Üstelik zaman zaman perde aralanıyor ve tiyatronun kulisi tüm çıplaklığıyla görünüyor. Geçtiğimiz aylarda yaşanan bir olayda, bir siyasi figür partisinden "kesin ihraç" talebiyle disipline sevk edildi. Nedeni, tutuklu bir iş insanına milyonlarca dolar karşılığında itiraf dilekçesi imzalatmaya çalıştığı iddiasıydı. Bu skandal kamuoyuna yansıdı, savcılık soruşturma başlattı, Adalet Bakanlığı ilgili kamu görevlileri için soruşturma izni verdi. Bir dönem "dava uğruna" en hararetli savunuları yapan kişinin, kısa süre sonra rüşvet iddialarıyla gündeme düşmesi, siyasetin nasıl hızla maskelerini düşürdüğünü gösteren ibretlik bir tabloydu.

Benzer bir perde başka bir olayda da açıldı. Eski bir siyasetçi, yürütülen bir dosyada "ağırlığı olan" kimi isimlerin perde arkasında devreye girdiğini, başsavcının da bu baskının gölgesinde kaldığını öne sürdü. Hedef alınan taraf, avukatı aracılığıyla anında sert bir açıklama yaparak her türlü yasal yola başvuracağını ilan etti. Ancak birkaç gün süren bu atışma, beklenmedik bir cümleyle sönümlendi: "Mesajım adresine ulaştı, mevzu benim için kapanmıştır." İşte tam da bu geri çekiliş, sahnedeki bağırışların bir inanç kavgası değil, kuliste yapılan güç pazarlığının yankısı olduğunu açığa çıkarıyordu. Bu türden kısa süreli çatışmalar, siyasetin gerçekliğini değil, tiyatral doğasını ifşa ediyor; seyirciye ideolojik bir hesaplaşma değil, aslında nüfuz oyunlarının kaba bir provasını sunuyor.
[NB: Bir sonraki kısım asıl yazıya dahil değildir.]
/-- 44_deblock.md R199: LDLN loads the eight samples across the edge when the line fits, and raises BufferSizeError when
it does not. -/
def Obligations.LdlnLoadsTheLine : Prop :=
  ∀ (dir : Bool) (s : State),
    (LineFits dir s → ∃ t, exec (.ldln dir) s = .next t ∧ t = { s with line := t.line, cix := s.cix + 1 } ∧
      ∀ k : Fin 8, t.line[k] = s.memRead (if dir
        then s.regs.curBase.toNat + (s.regs.dbY.toNat - 4 + k.val) * s.regs.curStride.toNat + s.regs.dbX.toNat
        else s.regs.curBase.toNat + s.regs.dbY.toNat * s.regs.curStride.toNat + (s.regs.dbX.toNat - 4 + k.val))) ∧
    (¬ LineFits dir s → exec (.ldln dir) s = .next (faulted s .bufferSizeError (encode (.ldln dir))))

/-- 44_deblock.md R200: STLN stores `S[1..6]` at the middle six addresses of the line, leaves every other byte of the
sample memory and everything else, and raises BufferSizeError with nothing stored when the line does not fit. -/
def Obligations.StlnStoresTheMiddleSix : Prop :=
  ∀ (dir : Bool) (s : State), Memory.wf s.sm →
    (LineFits dir s → ∃ t, exec (.stln dir) s = .next t ∧ t = { s with sm := t.sm, cix := s.cix + 1 } ∧
      (∀ k : Fin 8, 1 ≤ k.val → k.val ≤ 6 → t.memRead (lineAddr dir s.regs k.val) = s.line[k]) ∧
      ∀ a, (∀ k : Fin 8, 1 ≤ k.val → k.val ≤ 6 → a ≠ lineAddr dir s.regs k.val) → t.memRead a = s.memRead a) ∧
    (¬ LineFits dir s → exec (.stln dir) s = .next (faulted s .bufferSizeError (encode (.stln dir))))

/-- 20_memory.md R84, 44_deblock.md R200: LDLN followed by STLN of the same line leaves the sample memory, as data, as
it was. -/
def Obligations.LoadThenStoreKeepsTheSampleMemory : Prop :=
  ∀ (dir : Bool) (s : State), Memory.wf s.sm → LineFits dir s →
    ∃ t u, exec (.ldln dir) s = .next t ∧ exec (.stln dir) t = .next u ∧ u.sm = s.sm

/-! ### The sample memory -/

/-- 20_memory.md R77: memories in canonical form that read the same everywhere are the same memory. -/
def Obligations.CanonicalMemoriesAreEqualWhenTheyReadEqual : Prop :=
  ∀ m n : List Host.Cell, Memory.wf m → Memory.wf n → (∀ a, Memory.read m a = Memory.read n a) → m = n

/-! ### Status, host port, reset -/

/-- 10_state.md R45: `irq` is 1 exactly when `STATE` is not RUN. -/
def Obligations.IrqIsStateNotRun : Prop := ∀ s : State, s.irq = true ↔ s.status ≠ .run

/-- 10_state.md R41: `STATE` changes only by its four transitions: RUN to DONE by END, RUN to FAULT by a fault of the
sequencer, DONE to RUN by the host's ACK, any state to RUN by reset. -/
def Obligations.StateHasOnlyItsTransitions : Prop :=
  ∀ (e : Event) (s t : State), sysStep e s = .next t → t.status ≠ s.status →
    (s.status = .run ∧ t.status = .done ∧ e = .sequencer ∧ s.queue.head? = some (encode .endCmd)) ∨
    (s.status = .run ∧ t.status = .fault ∧ e = .sequencer ∧ t.faultCause ≠ .none) ∨
    (s.status = .done ∧ t.status = .run ∧ ∃ v : Word, e = .host (.portWrite 0x000 v) ∧ v.getLsbD 1 = true) ∨
    (t.status = .run ∧ IsReset e)

/-- 60_exceptions.md R233: ACK returns DONE to RUN with nothing else changed, so that the sequencer continues with the
next queued word, and has no effect in RUN or FAULT; with both bits set the write is a reset. -/
def Obligations.AckReturnsOnlyFromDone : Prop :=
  ∀ (v : Word) (s : State), v.getLsbD 1 = true →
    (v.getLsbD 0 = false → s.status = .done → portWrite 0x000 v s = .next { s with status := .run }) ∧
    (v.getLsbD 0 = false → s.status ≠ .done → portWrite 0x000 v s = .next s) ∧
    (v.getLsbD 0 = true → portWrite 0x000 v s = .next s.softReset) ∧
    (s.status = .done → ∀ (w : Word) (rest : List Word) (i : Instr), s.queue = w :: rest → decode w = .ok i →
      step { s with status := .run } = exec i { s with status := .run, queue := rest })

/-- 60_exceptions.md R231, R232, R234: in FAULT the sequencer executes nothing, and no host action but a soft reset
changes `STATE`, the capture registers, `CIX`, the registers or the data files, or takes a word from the queue: pushed
words enter at its end, in order, or wait (10_state.md R44; log 4). -/
def Obligations.FaultIsLeftOnlyByReset : Prop :=
  ∀ s : State, s.status = .fault → step s = .next s ∧
    ∀ (a : HostAction) (t : State), hostAct a s = .next t → (∀ v : Word, v.getLsbD 0 = true → a ≠ .portWrite 0x000 v) →
      ∃ entered pushed, t = { s with
          queue := s.queue ++ entered, waiting := t.waiting, sm := t.sm, freeCtr := t.freeCtr } ∧
        entered ++ t.waiting = s.waiting ++ pushed

/-- 10_state.md R48: the host writes no register or data file, `CIX` or capture register except by `RST`, which it can
do in any state. -/
def Obligations.HostWritesNoRegister : Prop :=
  ∀ (a : HostAction) (s t : State), hostAct a s = .next t → (∀ v : Word, v.getLsbD 0 = true → a ≠ .portWrite 0x000 v) →
    t.coef = s.coef ∧ t.dc = s.dc ∧ t.line = s.line ∧ t.pred = s.pred ∧ t.regs = s.regs ∧ t.cix = s.cix ∧
      t.faultCause = s.faultCause ∧ t.faultCmd = s.faultCmd ∧ t.faultCix = s.faultCix ∧ t.cfg = s.cfg

/-- 10_state.md R46, R47: the status words of the host port read exactly in every state; the data words read the registers
and files they name while the block is quiescent; write-only words and words not listed read 0 in every state; a write
of any word but `HCTRL` and `CMD` is ignored; and no read changes anything, but for the model's own draw counter while
the block is not quiescent (log 8). -/
def Obligations.HostPortReadsTheState : Prop :=
  (∀ s : State,
    portRead 0x001 s = ((match s.status with | .run => 0 | .done => 5 | .fault => 6), s) ∧
    portRead 0x002 s = ((match s.faultCause with
      | .none => 0 | .parseError => 1 | .referenceError => 2 | .unsupportedFeatureError => 3 | .bufferSizeError => 4), s) ∧
    portRead 0x003 s = (s.faultCmd, s) ∧ portRead 0x004 s = (s.faultCix, s) ∧ portRead 0x005 s = (s.cix, s)) ∧
  (∀ s : State, s.quiescent = true →
    (∀ r : CReg, portRead (0x040 + cregNum r) s = (s.regs.read r, s)) ∧
    (∀ k : Fin 16, portRead (0x080 + k.val) s = (s.coef[k], s) ∧ portRead (0x090 + k.val) s = (s.dc[k], s)) ∧
    (∀ k : Fin 8, portRead (0x0A0 + k.val) s = ((s.line[k]).setWidth 32, s)) ∧
    ∀ y x : Fin 16, portRead (0x100 + 16 * y.val + x.val) s = ((s.pred[y][x]).setWidth 32, s)) ∧
  (∀ (idx : Nat) (s : State), ¬ PortReadable idx → portRead idx s = (0, s)) ∧
  (∀ (idx : Nat) (v : Word) (s : State), idx ≠ 0x000 → idx ≠ 0x006 → portWrite idx v s = .next s) ∧
  ∀ (idx : Nat) (s : State),
    (s.quiescent = true → (portRead idx s).2 = s) ∧ ∃ n, (portRead idx s).2 = { s with freeCtr := n }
Siyasetin sahneleniş biçimi de bu gerçeği ele veriyor. Kafeste aynı yemi yiyen kuşların gagalaşmasına benzer bir tablo izliyoruz. Sloganlar ortak, işaretler müşterek, ama bu ortaklık tahammülsüzlük doğuruyor. Herkes aynı kaynaktan beslenirken birbirine saldırıyor. O yüzden kavgalar gerçekte karşıt dünya görüşleri arasında değil, aynı gömleğin farklı düğmelerini ilikleyenler arasında yaşanıyor.

Bu döngü yeni değil. Tarih boyunca "bizim davamız" diye sunulan şey, çoğu kez çıkarın, mevkiin, saraya yakın olmanın adı olmuştur. Büyük sözler gürültüyle telaffuz edilir, ancak kapalı kapılar ardında mesele hep aynı noktaya dayanır: iktidar.